Ontwikkelingsdoelen rond EHBO voor het kleuteronderwijs
Onderstaande lijst bevat ontwikkelingsdoelen voor het kleuteronderwijs die expliciet en impliciet verband houden met eerste hulp. Deze selectie is niet exhaustief.
Expliciet
Wereldoriëntatie
1. Wereldoriëntatie – natuur
De kleuters:
1.9: kunnen bij zichzelf en bij anderen het verschil tussen ziek, gezond en gewond zijn herkennen;
1.12: weten dat ze door inname van sommige producten en planten ziek kunnen worden.
2. Wereldoriëntatie - techniek
De kleuters:
2.8: zijn bereid hygiënisch, veilig en zorgzaam te werken.
Impliciet
Wereldoriëntatie
1. Wereldoriëntatie – natuur
De kleuters:
1.10: kunnen in concrete situaties gedragingen herkennen die bevorderlijk of schadelijk zijn voor hun gezondheid;
1.11: tonen goede gewoonten inzake dagelijkse hygiëne.
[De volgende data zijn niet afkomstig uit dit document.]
-- ==== Sys2Proof/Tests/Slice0.lean ====
section
/-! SUPPORT. The model's own tests: ill-formed terms that WellFormed refuses, every row's word decoded, one-step tests from
95_test_vectors.md, and for every obligation with hypotheses a state and operands that meet them together. Expected values
are the spec's; each test names their source. -/
namespace Sys2Proof.Tests

open Sys2Proof Sys2Proof.Machine

/-! ### Helpers -/

/-- The outcome is a next state with the property. -/
def nextIs (o : Host.Outcome State Fault Refusal) (p : State → Bool) : Bool :=
  match o with
  | .next t => p t
  | _ => false

/-- The outcome is a refusal because another row is selected. -/
def isNotSelected (o : Host.Outcome State Fault Refusal) : Bool :=
  match o with
  | .refused .notSelected => true
  | _ => false

theorem exists_next {o : Host.Outcome State Fault Refusal} {p : State → Bool} (h : nextIs o p = true) :
    ∃ t, o = .next t ∧ p t = true := by
  cases o with
  | next t => exact ⟨t, rfl, h⟩
  | fault f => cases h
  | refused r => cases h

/-- The end of program P1: Configured, hunting, nothing to send, both callbacks supplied (95_test_vectors.md). -/
def ready : State :=
  { State.reset with stage := .configured, cfgQ := ⟨.master, 0x1234, 0x2000, 0x42, true, true⟩ }

/-- `ready` with neither callback supplied. -/
def readyNoCallback : State :=
  { ready with cfgQ := ⟨.master, 0x1234, 0x2000, 0x42, false, false⟩ }

/-- Waiting in stage `g` for the acknowledgment of its command (R44). -/
def waitingIn (g : Stage) : State := { ready with stage := g }

/-- `ready` for a slave, waiting in OpenChannel. -/
def slaveOpen : State := { ready with stage := .openChannel, cfgQ := ⟨.slave, 0x1234, 0x2000, 0x42, true, true⟩ }

/-- The next event is an `rclk` edge. -/
def onR (s : State) : State := { s with stimulus := [.rclk .current] }

/-- The next event is a `wclk` edge. -/
def onW (s : State) : State := { s with stimulus := [.wclk .current] }

/-- `wr_en = 1` with a byte. -/
def pushing (b : Byte) (s : State) : State := { s with ports := { s.ports with wrEn := true, wrData := b } }

/-- A FIFO of DEPTH 4 whose W domain sees it full (vector V2). -/
def full4 : State :=
  { State.resetOf { Params.default with awMinusOne := 1 } with
    mem := [(0, 0x01), (1, 0x02), (2, 0x03)], wbin := 3, wgray := 2 }

/-- One byte in the FIFO, visible to the R domain. -/
def holding (b : Byte) (s : State) : State := { s with mem := memWrite [] 0 b, wbin := 1, wgray := 1, wq := ⟨[1], 1⟩ }

/-- A request on the host port. -/
def asking (k : BitVec 4) (arg : Byte) (addr : Half) (data : Data6) (s : State) : State :=
  { s with ports := { s.ports with host := { s.ports.host with reqValid := true, reqKind := k, reqArg := arg, reqAddr := addr, reqData := data } } }

/-- The open-channel frame loaded (vector X15), the transmitter at index `i`. -/
def sending (i : BitVec 4) (txReady : Bool) : State :=
  let s := loadOpenChannel ready
  { s with txIdx := i, ports := { s.ports with txReady := txReady } }

/-- `start = 1` in Idle with the inputs of vector C1. -/
def starting : State :=
  { State.reset with ports := { State.reset.ports with host := { HostPorts.zero with start := true, cfg := ⟨.slave, 0xBEEF, 0, 0, false, false⟩ } } }

/-- Frames of 95_test_vectors.md by their names. -/
def S1 : List Byte := [0xA4, 0x09, 0x4E, 0x00, 0x01, 0x00, 0x2A, 0x00, 0x2B, 0x00, 0x2C, 0x00, 0xCF]
def ACK : List Byte := [0xA4, 0x03, 0x40, 0x00, 0x01, 0x00, 0xE6]
def TMO : List Byte := [0xA4, 0x03, 0x40, 0x00, 0x01, 0x01, 0xE7]
def A10 : List Byte := [0xA4, 0x09, 0x4E, 0x00, 0x01, 0x00, 0x2A, 0x00, 0x2B, 0x00, 0x2C, 0x00, 0xCE]
def D2 : List Byte := [0xA4, 0x00, 0x40, 0xE4]
def D4 : List Byte := [0xA4, 0x03, 0x40, 0x00, 0x42, 0x00, 0xA5]
def D8 : List Byte := [0xA4, 0x04, 0x40, 0x00, 0x01, 0x00, 0x77, 0x96]
def D10 : List Byte := [0xA4, 0x03, 0x40, 0x00, 0x01, 0x02, 0xE4]
def D11 : List Byte := [0xA4, 0x03, 0x40, 0x00, 0x01, 0x03, 0xE5]
def D15 : List Byte := [0xA4, 0x03, 0x40, 0x00, 0x01, 0xFF, 0x19]
def D19 : List Byte := [0xA4, 0x00, 0x99, 0x3D]

/-! ### WellFormed refuses ill-formed terms, check by check -/

theorem test_wf_length_mismatch : wellFormed (.checksumError (A10 ++ [0x00])) = false := by decide
theorem test_wf_length_above_17 :
    wellFormed (.otherMessage ([0xA4, 0x12, 0x99] ++ List.replicate 18 0 ++ [0x2F])) = false := by decide
theorem test_wf_no_sync : wellFormed (.otherMessage [0xA5, 0x00, 0x99, 0x3C]) = false := by decide
theorem test_wf_sync_inside : wellFormed (.otherMessage [0xA4, 0x01, 0x99, 0xA4, 0x98]) = false := by decide
theorem test_wf_checksumError_needs_mismatch : wellFormed (.checksumError S1) = false := by decide
theorem test_wf_eventMalformed_needs_short : wellFormed (.eventMalformed ACK) = false := by decide
theorem test_wf_functionResponse_needs_disc : wellFormed (.functionResponse ACK) = false := by decide
theorem test_wf_eventNoErrorAck_needs_code_0 : wellFormed (.eventNoErrorAck TMO) = false := by decide
theorem test_wf_eventNoErrorIgnored_needs_code_0 : wellFormed (.eventNoErrorIgnored TMO) = false := by decide
theorem test_wf_eventSearchTimeout_needs_code_1 : wellFormed (.eventSearchTimeout ACK) = false := by decide
theorem test_wf_eventRxFail_needs_code_2 : wellFormed (.eventRxFail ACK) = false := by decide
theorem test_wf_eventTxComplete_needs_code_3 : wellFormed (.eventTxComplete ACK) = false := by decide
theorem test_wf_eventTxCompleteNoCallback_needs_code_3 : wellFormed (.eventTxCompleteNoCallback ACK) = false := by decide
theorem test_wf_eventOther_needs_code_4 : wellFormed (.eventOther D11) = false := by decide
theorem test_wf_broadcast_needs_id : wellFormed (.broadcast D19) = false := by decide
theorem test_wf_broadcastNoCallback_needs_id : wellFormed (.broadcastNoCallback D19) = false := by decide
theorem test_wf_otherMessage_needs_id : wellFormed (.otherMessage S1) = false := by decide
theorem test_wf_huntDiscard : wellFormed (.huntDiscard 0xA4) = false := by decide
theorem test_wf_length : wellFormed (.length 0x12) = false ∧ wellFormed (.length 0xA4) = false := by decide
theorem test_wf_lengthInvalid : wellFormed (.lengthInvalid 0x11) = false ∧ wellFormed (.lengthInvalid 0xA4) = false := by decide
theorem test_wf_messageId : wellFormed (.messageId 0xA4) = false := by decide
theorem test_wf_payloadByte : wellFormed (.payloadByte 0xA4) = false := by decide
theorem test_wf_checksumByte : wellFormed (.checksumByte 0xA4) = false := by decide

/-! ### Every row's word, written out from the spec, decodes to it -/

-- Frame rows: the frames of 95_test_vectors.md sections 2.3 and 2.5, under the condition signals of the row.
theorem test_decode_checksumError : decode .default (.frame ⟨false, true, true⟩ A10) = .ok (.checksumError A10) := by decide
theorem test_decode_eventMalformed : decode .default (.frame ⟨false, true, true⟩ D2) = .ok (.eventMalformed D2) := by decide
theorem test_decode_functionResponse : decode .default (.frame ⟨false, true, true⟩ D4) = .ok (.functionResponse D4) := by decide
theorem test_decode_eventNoErrorAck : decode .default (.frame ⟨true, true, true⟩ ACK) = .ok (.eventNoErrorAck ACK) := by decide
theorem test_decode_eventNoErrorIgnored : decode .default (.frame ⟨false, true, true⟩ D8) = .ok (.eventNoErrorIgnored D8) := by decide
theorem test_decode_eventSearchTimeout : decode .default (.frame ⟨true, true, true⟩ TMO) = .ok (.eventSearchTimeout TMO) := by decide
theorem test_decode_eventRxFail : decode .default (.frame ⟨true, true, true⟩ D10) = .ok (.eventRxFail D10) := by decide
theorem test_decode_eventTxComplete : decode .default (.frame ⟨true, false, true⟩ D11) = .ok (.eventTxComplete D11) := by decide
theorem test_decode_eventTxCompleteNoCallback :
    decode .default (.frame ⟨true, true, false⟩ D11) = .ok (.eventTxCompleteNoCallback D11) := by decide
theorem test_decode_eventOther : decode .default (.frame ⟨true, true, true⟩ D15) = .ok (.eventOther D15) := by decide
theorem test_decode_broadcast : decode .default (.frame ⟨true, true, false⟩ S1) = .ok (.broadcast S1) := by decide
theorem test_decode_broadcastNoCallback : decode .default (.frame ⟨true, false, true⟩ S1) = .ok (.broadcastNoCallback S1) := by decide
theorem test_decode_otherMessage : decode .default (.frame ⟨true, true, true⟩ D19) = .ok (.otherMessage D19) := by decide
3. Wereldoriëntatie - mens
De kleuters:
3.1: kunnen bij zichzelf onderkennen wanneer ze bang, blij, boos of verdrietig zijn en kunnen dit op een eenvoudige wijze uitdrukken;
3.2: kunnen in een eenvoudige taal een recent gebeurde situatie waarbij ze betrokken waren in dialoog met een volwassene, beschrijven en vertellen hoe ze zich daarbij voelden;
3.3: tonen in concrete situaties voldoende zelfvertrouwen in eigen mogelijkheden;
3.5: kunnen bij anderen gevoelens van bang, blij, boos en verdrietig zijn herkennen en kunnen meeleven in dit gevoel;
3.7: kunnen een gevoeligheid tonen voor de behoeften van anderen.
6. Wereldoriëntatie - ruimte
De kleuters:
6.1: kunnen een menselijke figuur tekenen met de belangrijkste lichaamsdelen (het hoofd, de romp, de benen, de armen, de oren, de ogen, de neus en de mond) op de juiste plaats;
6.5: kennen de betekenis van volgende pictogrammen: de pijl, de uitgang het toilet;
Lichamelijke opvoeding
1. Lichamelijke opvoeding - motorische competenties
De kleuters:
1.31: kunnen een eenvoudige reeks van opeenvolgende handelingen uitvoeren binnen bewegingsactiviteiten;
1.32: kunnen een gepast bewegingsantwoord geven op eenvoudige speltaken.
2. Lichamelijke opvoeding - gezonde en veilige levensstijl
De kleuters:
2.10: ontwikkelen een goede hygiënische gewoonte en weten dat zij schoeisel en kledij moeten aanpassen aan de omstandigheden.
3. Lichamelijke opvoeding - zelfconcept en het sociaal functioneren
De kleuters:
3.8: kunnen zich emotioneel uiten binnen aanvaardbare grenzen;
3.9: kunnen in bewegingssituaties respectvol rekening houden met de veiligheid en de vermogens van andere kleuters en passen hun handelingen aan;
3.11: kunnen materiaal op de geëigende manier gebruiken;
3.12: kunnen binnen een eenvoudige spelvorm één tot twee spelregels opvolgen.
Nederlands
1. Nederlands - luisteren
De kleuters:
1.4: kunnen door de kleuteronderwijzer gegeven opdrachten, met betrekking tot activiteiten in de klas of op school begrijpen;
1.6: De kleuters kunnen de bereidheid vertonen om naar elkaar te luisteren en om zich in te leven in een boodschap.
2. Nederlands - spreken
De kleuters:
2.2: kunnen spreken over ervaringen of gebeurtenissen uit de eigen omgeving of over wat ze van anderen vernamen;
2.3: kunnen spreken over gevoelens als blijheid, angst, verdriet, verwondering;
2.9: kunnen de hulp of medewerking van anderen inroepen.
5. Nederlands - taalbeschouwing
De kleuters:
5.4: beseffen dat bepaalde symbolen (pictogrammen, lettertekens …) dienen om boodschappen over te dragen.